- _WHAT NEEDS TO BE DONE_
Please find every line in the records below that contains the word "holds", and copy it.

(Beginning of INFORMATION PROVIDED)

-- ==== Sys2Proof/Machine/Cache.lean ====
section
/-! DEFINITION. What the caches of the package hold (R197 to R199, R289, R313): the L1 of each core, the L2 of each region with the state of
each line, the directories of the home agents, the snoop filters of the dies, and the lines that a Hitch or Landau has taken. They hold
no bytes of their own: they are coherent, and the bytes stand in `State.mem`; what they decide is which copy an error stands in (R252,
R405), what an invalidation has to reach (R201), and what leaves (log entry 40). -/
namespace Sys2Proof.Machine

/-- A sector as the caches know it: its number, with the view that wrote it above bit 56 (R334). A root sector is its own number. -/
def tagged (view sec : Nat) : Nat := 2 ^ 56 * view + sec

/-- The view that wrote a cached sector, and the sector itself. -/
def viewTag (sec : Nat) : Nat := sec / 2 ^ 56
def plainSec (sec : Nat) : Nat := sec % 2 ^ 56

/-- Whether a cached sector is homed in host memory. -/
def isHost (sec : Nat) : Bool := decide (2 ^ 52 ≤ plainSec sec)

/-- The 64-byte line and the 256-byte superblock of a sector. -/
def lineOf (sec : Nat) : Nat := sec / 2
def superOf (sec : Nat) : Nat := sec / 8

/-- The key of a line in a region's L2, and of a superblock in the snoop filter of a region. -/
def inRegion (n region : Nat) : Nat := 8 * n + region

/-- The home region of a device sector (R288): two stack sockets to a region. -/
def homeRegion (sec : Nat) : Nat := plainSec sec / 2 ^ 32 / 2

/-- The region of the base beneath a core's die (R12). -/
def regionOf (core : Nat) : Nat := core / 68

/-! ### L1 (R197) -/

/-- Whether a superblock of an L1 is the one of a cached sector. -/
def L1Block.of (b : L1Block) (sec : Nat) : Bool := b.sb == superOf (plainSec sec) && b.view == viewTag sec

/-- Whether an L1 holds a cached sector. -/
def Core.l1Has (c : Core) (sec : Nat) : Bool := c.l1.any (fun b => b.of sec && b.valid.getLsbD (sec % 8))

/-- A sector enters an L1: four superblocks to a set, of which one makes room where it must; which, is not said (log entry 40). -/
def Core.l1Fill (c : Core) (sec pick : Nat) : Core :=
  match c.l with
  | none => c
  | some l =>
    let bit : BitVec 8 := BitVec.ofNat 8 (2 ^ (sec % 8))
    if c.l1.any (fun b => b.of sec) then { c with l1 := c.l1.map (fun b => if b.of sec then { b with valid := b.valid ||| bit } else b) }
    else
      let set := c.l1.filter (fun b => b.sb % (32 * l) == superOf (plainSec sec) % (32 * l))
      let l1 := match if 4 ≤ set.length then set[pick % set.length]? else none with
        | some old => c.l1.filter (fun b => b != old)
        | none => c.l1
      { c with l1 := l1 ++ [⟨superOf (plainSec sec), viewTag sec, bit⟩] }

/-- Sectors leave an L1. -/
def Core.l1Drop (c : Core) (p : L1Block → BitVec 8) : Core :=
  if c.l1.isEmpty then c
  else { c with l1 := (c.l1.map (fun b => { b with valid := b.valid &&& ~~~(p b) })).filter (fun b => b.valid != 0) }

/-- A snoop is held while its die sleeps or wakes; a die marked for WAKE_FLUSH holds none (R201). -/
def State.holds (s : State) (d : Nat) : Bool := let x := s.dieAt d; x.asleep && !x.flush

/-- A snoop of a line is due on dies that hold it: what makes it waits (R199, R201). -/
def State.block (s : State) (ds : List Nat) (line : Nat) : State :=
  if ds.isEmpty then s else { s with blocked := s.blocked ++ ds.map (fun d => (d, line)) }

(End of INFORMATION PROVIDED)

- _PROBLEM SOLUTION_
/-- Whether an L1 holds a cached sector. -/
/-- A snoop is held while its die sleeps or wakes; a die marked for WAKE_FLUSH holds none (R201). -/
def State.holds (s : State) (d : Nat) : Bool := let x := s.dieAt d; x.asleep && !x.flush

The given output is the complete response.